- DIRECTIONS FOR THIS TASK
Extract, unchanged, each line of the listing below from its first line through the line that contains "((∀ x y v, i ≠ .setPixel", inclusive, and nothing else.

─── RECORDS PROVIDED

/-- No command reaches a data space other than those listed for it (20_memory.md R50), and none touches the build, the draws, the
queue or the host's session. -/
def Obligations.CommandsReachTheirOwnSpacesOnly : Prop :=
  ∀ (i : Instr) (s t : State), exec i s = .next t →
    t.build = s.build ∧ t.draws = s.draws ∧ t.pending = s.pending ∧ t.session = s.session ∧
    ((∀ x y v, i ≠ .setPixel x y v) → t.mtx = s.mtx) ∧
    ((∀ n v, i ≠ .setIcon n v) → t.icn = s.icn) ∧
    (i ≠ .render → t.fb = s.fb) ∧
    (marksDirty s.build i = false → i ≠ .render → t.dirty = s.dirty) ∧
    (i ≠ .load → t.cs = s.cs ∧ t.stg = s.stg) ∧
    (i ≠ .save → t.file = s.file) ∧
    ((∀ len, i ≠ .pack len) → (∀ len, i ≠ .unpack len) → t.input = s.input) ∧
    ((∀ len, i ≠ .pack len) → (∀ len, i ≠ .unpack len) → i ≠ .render → i ≠ .load → t.history = s.history)

/-! ## RomCodec (40_romcodec.md) -/

/-- PACK (R121), with its encoding. A length that is not a multiple of 4 raises `MalformedRom` and does nothing else; otherwise the
whole stream is read and one `PackOut` emitted, whose bytes are the document's formulas on every group. -/
def Obligations.PackEmitsPackedImage : Prop :=
  (∀ len : Nat, len < 2 ^ 28 → spells 0x1 len (.pack len)) ∧
  ∀ (s : State) (len : Nat), s.fault = .none →
    (len % 4 ≠ 0 → exec (.pack len) s = .next { s with status := .malformedRom, fault := .malformedRom }) ∧
    (len % 4 = 0 → len ≤ s.input.length → ∃ p : List Byte,
      exec (.pack len) s =
        .next { s with input := s.input.drop len, history := s.history ++ [.packOut p], status := .ok } ∧
      p.length = 3 * len / 4 ∧
      ∀ k, 4 * k + 3 < len →
        byteAt p (3 * k) =
          ((byteAt s.input (4 * k) <<< 4) ||| ((byteAt s.input (4 * k + 1) >>> 4) &&& 0xF)) % 2 ^ 8 ∧
        byteAt p (3 * k + 1) = ((byteAt s.input (4 * k + 1) &&& 0xF) <<< 4) ||| byteAt s.input (4 * k + 2) ∧
        byteAt p (3 * k + 2) = byteAt s.input (4 * k + 3))

/-- UNPACK (R122), with its encoding. A length that is not a multiple of 3 raises `MalformedRom` and does nothing else; otherwise
the whole stream is read and one `UnpackOut` emitted, whose words are the document's formulas on every group, with no
truncation. -/
def Obligations.UnpackEmitsWordRom : Prop :=
  (∀ len : Nat, len < 2 ^ 28 → spells 0x2 len (.unpack len)) ∧
  ∀ (s : State) (len : Nat), s.fault = .none →
    (len % 3 ≠ 0 → exec (.unpack len) s = .next { s with status := .malformedRom, fault := .malformedRom }) ∧
    (len % 3 = 0 → len ≤ s.input.length → ∃ w : List RomWord,
      exec (.unpack len) s =
        .next { s with input := s.input.drop len, history := s.history ++ [.unpackOut w], status := .ok } ∧
      w.length = 2 * len / 3 ∧
      ∀ k, 3 * k + 2 < len →
        wordAt w (2 * k) = (byteAt s.input (3 * k) <<< 4) ||| ((byteAt s.input (3 * k + 1) >>> 4) &&& 0xF) ∧
        wordAt w (2 * k + 1) = ((byteAt s.input (3 * k + 1) &&& 0xF) <<< 8) ||| byteAt s.input (3 * k + 2))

──────

- RESULT FOR THIS EXERCISE
/-- No command reaches a data space other than those listed for it (20_memory.md R50), and none touches the build, the draws, the
queue or the host's session. -/
def Obligations.CommandsReachTheirOwnSpacesOnly : Prop :=
  ∀ (i : Instr) (s t : State), exec i s = .next t →
    t.build = s.build ∧ t.draws = s.draws ∧ t.pending = s.pending ∧ t.session = s.session ∧
    ((∀ x y v, i ≠ .setPixel x y v) → t.mtx = s.mtx) ∧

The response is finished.